A change of alphabet was key to success


W

orking translators naturally tend to focus on just a few languages: source and target. For professional needs their source languages tend to be what Europeans think of as 'mainstream languages' — such as English, French, German, Spanish and Italian — the languages that are mainly taught as second languages in European schools.

As a result, at least in Western Europe, this is generally where the translator’s bread and butter lies. Even Portuguese, spoken as a native language by some 200 million people across the world, is often considered a 'minority' language in Europe. This might be explained by the fact that Portugal lies on the fringes of the continent and its influence is found elsewhere.
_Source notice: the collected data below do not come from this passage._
/-! ## The fabric -/

/-- R160, R253, R350 to R352, R364: an arriving request is performed once for its tag and answered, a read within a line of device
memory by a merge entry; it meets EXPCTL as that was when it arrived, and a closed export window refuses it with code 0x21; a request or
a reply that a link brings over 100 µs after it was sent is discarded; a request of this device to its own window is the one that it has
outstanding, after the earlier ones of its core or block to that line; a reply lands, a refusal or 100 µs without a reply ends the
access with its code, a pending reply restarts the clock; a request is sent again over the path of the present map; a kept tag is dropped
after 200 µs. Log entry 24 is the model's own choice here. -/
def Obligations.RemoteSteps : Prop :=
  (∀ src tag acc s, tagKnown s src tag = true → exec (.remoteRequest src tag acc) s = .next s)
  ∧ (∀ src tag acc s, src ≠ s.sys.devid → acc.time + 100000 < s.gtime → exec (.remoteRequest src tag acc) s = .next s)
  ∧ (∀ src tag s, (∀ a ∈ s.fab.arrived, ¬ (a.1 = src ∧ a.2.1 = tag)) →
      arrive s src tag = { s with fab := { s.fab with arrived := s.fab.arrived ++ [(src, tag, s.fab.expctl)] } } ∧
        arrivedUnder (arrive s src tag) src tag = s.fab.expctl)
  ∧ (∀ src tag s ctl, s.fab.arrived.find? (fun a => a.1 == src && a.2.1 == tag) = some (src, tag, ctl) →
      arrive s src tag = s ∧ arrivedUnder s src tag = ctl)
  ∧ (∀ src tag acc s, s.part.full = true → tagKnown s src tag = false → src ≠ s.sys.devid → s.gtime ≤ acc.time + 100000 →
      let s0 := arrive s src tag
      let ctl := arrivedUnder s0 src tag
      let c := expCtx ctl
      let x := spanOf acc.body
      let s1 := touchVa s0 c x.1
      (ctl.getLsbD 63 = false → exec (.remoteRequest src tag acc) s = .next (keepTag s0 src tag (.refused 0x21)))
      ∧ (ctl.getLsbD 63 = true → (s0.ctx c).waits.contains (x.1 / 65536, (Agent.ofFar src tag).who) = false → walkRoom s0 c x.1 = true →
          ∀ pa nc, freshChk s1 c x.1 (if x.2.2 then .write else .read) = .ok pa nc →
          ((x.2.2 = true → ctl.getLsbD 62 = true ∧ controlHit s1 pa x.2.1 = false) →
            (tgtHost s1 pa = true → s1.sys.hostL0 = true ∧ hostTakes acc.body = true) →
            (∀ off n, acc.body = .read off n → tgtDram s1 pa = true →
              exec (.remoteRequest src tag acc) s = .next (match acceptRead s1 (pa / 64) (1024 + src, tag)
                  (fun m => decide (m.others.length < Config.otherSlots))
                  (fun m => { m with others := m.others ++ [{ src := src, tag := tag, off := pa % 64, n := n }] }) with
                | some s2 => markAccepted s2 src tag
                | none => refuseRead s1 (pa / 64) (1024 + src, tag)))
            ∧ ((∀ off n, acc.body = .read off n → tgtDram s1 pa = false) → sliceTakes s1 pa acc.body = true →
                let y := serveAt s1 pa src tag acc.body
                Goes (exec (.remoteRequest src tag acc) s) (fun t => t.mem = y.1.mem ∧
                  t.fab.kept = y.1.fab.kept ++ [{ src := src, tag := tag, rep := .data y.2.1 y.2.2, time := y.1.gtime }])))
          ∧ (x.2.2 = true → ctl.getLsbD 62 = false ∨ controlHit s1 pa x.2.1 = true →
              exec (.remoteRequest src tag acc) s = .next (keepTag s1 src tag
                (.refused (if controlHit s1 pa x.2.1 then 0x22 else 0x23))))))
  ∧ (∀ tag acc s q, s.part.full = true → tagKnown s s.sys.devid tag = false →
      s.fab.remote.find? (fun q => q.tag == tag && q.dev == s.sys.devid) = some q → q.accepted = false →
      (behindRemote s q = true → exec (.remoteRequest s.sys.devid tag acc) s = .next s)
      ∧ (behindRemote s q = false → q.req.ready s q.core = true →
          exec (.remoteRequest s.sys.devid tag acc) s = .next (serve s s.sys.devid tag (accOf s q))))
  ∧ (∀ s src tag rep, (keepTag s src tag rep).mem = s.mem ∧
      { src := src, tag := tag, rep := rep, time := s.gtime } ∈ (keepTag s src tag rep).fab.kept)
  ∧ (∀ tag s q time rep, s.fab.remote.find? (fun q => q.tag == tag) = some q → q.gone s = true →
      let later := { s with fab := { s.fab with remote := s.fab.remote.map (fun p => if p.tag = tag then { p with sent := s.gtime } else p) } }
      (q.dev ≠ s.sys.devid → time + 100000 < s.gtime → exec (.remoteReply tag { time := time, body := rep }) s = .next s)
      ∧ (q.dev ≠ s.sys.devid → s.gtime ≤ time + 100000 →
          (∀ bytes bad, rep = .data bytes bad → exec (.remoteReply tag { time := time, body := rep }) s = .next (landRemote s q bytes bad))
          ∧ (∀ code, rep = .refused code → exec (.remoteReply tag { time := time, body := rep }) s = .next (failRemote s q code.toNat))
          ∧ (rep = .pending → exec (.remoteReply tag { time := time, body := rep }) s = .next later))
      ∧ (q.dev = s.sys.devid →
          (∀ k bytes bad, keptOf s q.dev tag = some k → k.rep = .data bytes bad →
            exec (.remoteReply tag { time := time, body := rep }) s = .next (landRemote s q bytes bad))
          ∧ (∀ k code, keptOf s q.dev tag = some k → k.rep = .refused code →
            exec (.remoteReply tag { time := time, body := rep }) s = .next (failRemote s q code.toNat))
          ∧ (keptOf s q.dev tag = none → servicing s q = true → exec (.remoteReply tag { time := time, body := rep }) s = .next later)
          ∧ (keptOf s q.dev tag = none → servicing s q = false → exec (.remoteReply tag { time := time, body := rep }) s = .next s)))
  ∧ (∀ tag s q, s.fab.remote.find? (fun q => q.tag == tag) = some q → q.req.ready s q.core = true → q.sends ≠ 0 →
      (q.sent + 100000 ≤ s.gtime → exec (.remoteTimeout tag) s = .next (failRemote s q 0x20))
      ∧ (s.gtime < q.sent + 100000 → exec (.remoteTimeout tag) s = .next s))
  ∧ (∀ s tag q, q ∈ s.fab.remote → q.tag = tag → q.req.ready s q.core = true →
      (pathOf s q.dev ≠ none ∨ q.dev = s.sys.devid →
        { q with sent := s.gtime, path := pathOf s q.dev, sends := q.sends + 1 } ∈ (resend s tag).fab.remote)
      ∧ (pathOf s q.dev = none → q.dev ≠ s.sys.devid → { q with path := none } ∈ (resend s tag).fab.remote))
  ∧ (∀ src tag s, Goes (exec (.remoteTagExpire src tag) s) (fun t => ∀ k, k ∈ t.fab.kept ↔
      k ∈ s.fab.kept ∧ ¬ (k.src = src ∧ k.tag = tag ∧ k.time + 200000 ≤ s.gtime)))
But England also lies on the fringes of Europe and spread its influence elsewhere. Yet English is considered a much more mainstream language than Portuguese, both within Europe and outside its borders. This is often attributed to the new world order that emerged from the Second World War which saw the English-speaking United States emerge as the dominant power, not least in financial and business terms.

Indeed, if we look to other continents, we see how the influence of a language is linked to the influence of business and trade.

O

ne language that punches well above its weight is Swahili. Although spoken regularly by just fifty million people, it has been ranked by Africa.com as the most useful African language for business communication on the world's second most populous continent. It even outranked Hausa, spoken by about 25 million (in Nigeria and Sudan).
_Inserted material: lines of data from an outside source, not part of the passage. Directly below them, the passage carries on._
@[simp] theorem State.updLaunch_part (s : State) (k : Nat) (f : Launch → Launch) : (s.updLaunch k f).part = s.part := rfl
@[simp] theorem State.updLaunch_gtime (s : State) (k : Nat) (f : Launch → Launch) : (s.updLaunch k f).gtime = s.gtime := rfl
@[simp] theorem State.updLaunch_mem (s : State) (k : Nat) (f : Launch → Launch) : (s.updLaunch k f).mem = s.mem := rfl
@[simp] theorem State.updLaunch_memBad (s : State) (k : Nat) (f : Launch → Launch) : (s.updLaunch k f).memBad = s.memBad := rfl
@[simp] theorem State.updLaunch_memErr (s : State) (k : Nat) (f : Launch → Launch) : (s.updLaunch k f).memErr = s.memErr := rfl
@[simp] theorem State.updLaunch_merges (s : State) (k : Nat) (f : Launch → Launch) : (s.updLaunch k f).merges = s.merges := rfl
@[simp] theorem State.updLaunch_queued (s : State) (k : Nat) (f : Launch → Launch) : (s.updLaunch k f).queued = s.queued := rfl
@[simp] theorem State.updLaunch_atoms (s : State) (k : Nat) (f : Launch → Launch) : (s.updLaunch k f).atoms = s.atoms := rfl
@[simp] theorem State.updLaunch_far (s : State) (k : Nat) (f : Launch → Launch) : (s.updLaunch k f).far = s.far := rfl
@[simp] theorem State.updLaunch_boosts (s : State) (k : Nat) (f : Launch → Launch) : (s.updLaunch k f).boosts = s.boosts := rfl
@[simp] theorem State.updLaunch_mons (s : State) (k : Nat) (f : Launch → Launch) : (s.updLaunch k f).mons = s.mons := rfl
@[simp] theorem State.updLaunch_cores (s : State) (k : Nat) (f : Launch → Launch) : (s.updLaunch k f).cores = s.cores := rfl
@[simp] theorem State.updLaunch_blocks (s : State) (k : Nat) (f : Launch → Launch) : (s.updLaunch k f).blocks = s.blocks := rfl
@[simp] theorem State.updLaunch_ctxs (s : State) (k : Nat) (f : Launch → Launch) : (s.updLaunch k f).ctxs = s.ctxs := rfl
@[simp] theorem State.updLaunch_fab (s : State) (k : Nat) (f : Launch → Launch) : (s.updLaunch k f).fab = s.fab := rfl
@[simp] theorem State.updLaunch_sys (s : State) (k : Nat) (f : Launch → Launch) : (s.updLaunch k f).sys = s.sys := rfl
@[simp] theorem State.updLaunch_agenda (s : State) (k : Nat) (f : Launch → Launch) : (s.updLaunch k f).agenda = s.agenda := rfl
@[simp] theorem State.updLaunch_focus (s : State) (k : Nat) (f : Launch → Launch) : (s.updLaunch k f).focus = s.focus := rfl
@[simp] theorem State.updLaunch_free (s : State) (k : Nat) (f : Launch → Launch) : (s.updLaunch k f).free = s.free := rfl
@[simp] theorem State.updLaunch_seq (s : State) (k : Nat) (f : Launch → Launch) : (s.updLaunch k f).seq = s.seq := rfl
Swahili is mother tongue to a tiny number of East Africans (just two million according to Stanford University's Swahili Department, though other sources variously put the figure at between three and five million). Despite this small base, Swahili is understood by an estimated 140 million Africans.

This is quite an accomplishment for a language that initially was spoken only along a small coastal strip of East Africa and on the tiny island of Zanzibar. The word Swahili comes from the Arabic sawahil, meaning coast.

Swahili's use began to gain in stature and distribution early in the 19th century as Arab slave traders and ivory merchants penetrated the continent's hinterland as far west as the Congo, spreading the language as they went — and bulking up its lexicon by adding words from their own vocabulary. More than a third of Swahili words are derived from Arabic. Examples include kahawa (coffee) from the Arabic kaveh, and dhahabu (gold) from the Arabic thahab. Later, British colonists added Indian words such as chai (tea).

Both the British and the Germans encouraged the use of Swahili in their respective East African colonies of Kenya and Tanganyika (now Tanzania). Its use was also encouraged in the civil service and in schools, further cementing its traction in the region.

T

oday Swahili is the official language of Kenya and Tanzania, and is also spoken as a lingua franca in Burundi, DR Congo, Mozambique, Rwanda, and Uganda. In addition, the language is used (albeit often only by small or isolated communities) in parts of Somalia, southern Sudan, Malawi, Zambia, and the Comoro Islands, a tiny archipelago north of Madagascar in the Mozambique Channel.

Under the influence of Arabian traders arriving on African shores, written Swahili inherited the Arabic script. However, it was abandoned in favour of the West’s Latin characters in the 1930s under the pressure of British colonists eager to make Swahili more accessible to their own officials. Such an alphabet switch was not unique. Shortly after the collapse of the Ottoman Empire, Turkey – seeking to reduce illiteracy and to increase trade with western Europe – changed in 1928 from using Arabic script to a modified form of the Latin alphabet.

Just as Turkey’s international trading activities benefited from the adoption of a Western style alphabet, so too Swahili-speaking East Africa was able to harness this alphabetical stimulus to economic growth by making its language more accessible to outsiders.

More recently, the Swahili language even found its way to Hollywood when the catch phrase ‘no worries’ was translated as ‘hakuna matata’ in the blockbuster movie The Lion King.